**What the exercise asks:** In full and word for word, print the data below.

Stored data:
-- ==== Sys2Proof/Machine/Dispatch.lean ====
section
/-!
DEFINITION. One arm per instruction and event of the opcode table, each a direct call of its meaning.
-/
namespace Sys2Proof.Machine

**Answer area:**
-- ==== Sys2Proof/Machine/Dispatch.lean ====
section
/-!
DEFINITION. One arm per instruction and event of the opcode table, each a direct call of its meaning.
-/
namespace Sys2Proof.Machine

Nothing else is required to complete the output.